How to complete this task —
Retype exactly the lines below, beginning with the first and ending with the line where "theorem crcLoad (imm" appears.

Recorded information —
◆ ◆ ◆ ◆

-- ==== Sys2Proof/Laws/PerInstr.lean ====
section
/-! SUPPORT. One lemma per constructor of Instr: the word a command is encoded to has the opcode and
the zero fields of its row of spec/opcode_table.json. -/

namespace Sys2Proof.Laws.EncodingRow

/-- The opcode of a command's row (R51). -/
def opcode : Instr → Byte
  | .crcInit => 0x01
  | .crcLoad _ => 0x02
  | .crcByte _ => 0x03
  | .crcBuf _ => 0x04
  | .crcRead => 0x05
  | .encBuild _ _ _ => 0x10
  | .encValidate _ => 0x11
  | .prsByte _ => 0x20
  | .prsBuf _ => 0x21
  | .prsReset => 0x22
  | .regRead _ => 0x30

/-- The `A` field of a command: its type or register number, or 0 (R49). -/
def fieldOfA : Instr → Byte
  | .encBuild t _ _ => t
  | .regRead n => n
  | .crcInit => 0
  | .crcLoad _ => 0
  | .crcByte _ => 0
  | .crcBuf _ => 0
  | .crcRead => 0
  | .encValidate _ => 0
  | .prsByte _ => 0
  | .prsBuf _ => 0
  | .prsReset => 0

/-- The word of a command has its row's opcode and its `A` field. -/
def Statement (i : Instr) : Prop :=
  fieldOpc (encode i).word = opcode i ∧ fieldA (encode i).word = fieldOfA i

/-- A packed word has the opcode and `A` it was packed from. -/
theorem packed (opc a : Byte) (imm : Half) :
    fieldOpc (packWord opc a imm) = opc ∧ fieldA (packWord opc a imm) = a :=
  ⟨fieldOpc_packWord opc a imm, fieldA_packWord opc a imm⟩

theorem crcInit : Statement .crcInit := packed _ _ _
theorem crcLoad (imm : Half) : Statement (.crcLoad imm) := packed _ _ _
theorem crcByte (b : Byte) : Statement (.crcByte b) := packed _ _ _
theorem crcBuf (d : List Byte) : Statement (.crcBuf d) := packed _ _ _
theorem crcRead : Statement .crcRead := packed _ _ _
theorem encBuild (t s : Byte) (d : List Byte) : Statement (.encBuild t s d) := packed _ _ _
theorem encValidate (d : List Byte) : Statement (.encValidate d) := packed _ _ _
theorem prsByte (b : Byte) : Statement (.prsByte b) := packed _ _ _
theorem prsBuf (d : List Byte) : Statement (.prsBuf d) := packed _ _ _
theorem prsReset : Statement .prsReset := packed _ _ _
theorem regRead (n : Byte) : Statement (.regRead n) := packed _ _ _

end Sys2Proof.Laws.EncodingRow
end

◆ ◆ ◆ ◆

Output below —
-- ==== Sys2Proof/Laws/PerInstr.lean ====
section
/-! SUPPORT. One lemma per constructor of Instr: the word a command is encoded to has the opcode and
the zero fields of its row of spec/opcode_table.json. -/

namespace Sys2Proof.Laws.EncodingRow

/-- The opcode of a command's row (R51). -/
def opcode : Instr → Byte
  | .crcInit => 0x01
  | .crcLoad _ => 0x02
  | .crcByte _ => 0x03
  | .crcBuf _ => 0x04
  | .crcRead => 0x05
  | .encBuild _ _ _ => 0x10
  | .encValidate _ => 0x11
  | .prsByte _ => 0x20
  | .prsBuf _ => 0x21
  | .prsReset => 0x22
  | .regRead _ => 0x30

/-- The `A` field of a command: its type or register number, or 0 (R49). -/
def fieldOfA : Instr → Byte
  | .encBuild t _ _ => t
  | .regRead n => n
  | .crcInit => 0
  | .crcLoad _ => 0
  | .crcByte _ => 0
  | .crcBuf _ => 0
  | .crcRead => 0
  | .encValidate _ => 0
  | .prsByte _ => 0
  | .prsBuf _ => 0
  | .prsReset => 0

/-- The word of a command has its row's opcode and its `A` field. -/
def Statement (i : Instr) : Prop :=
  fieldOpc (encode i).word = opcode i ∧ fieldA (encode i).word = fieldOfA i

/-- A packed word has the opcode and `A` it was packed from. -/
theorem packed (opc a : Byte) (imm : Half) :
    fieldOpc (packWord opc a imm) = opc ∧ fieldA (packWord opc a imm) = a :=
  ⟨fieldOpc_packWord opc a imm, fieldA_packWord opc a imm⟩

theorem crcInit : Statement .crcInit := packed _ _ _
theorem crcLoad (imm : Half) : Statement (.crcLoad imm) := packed _ _ _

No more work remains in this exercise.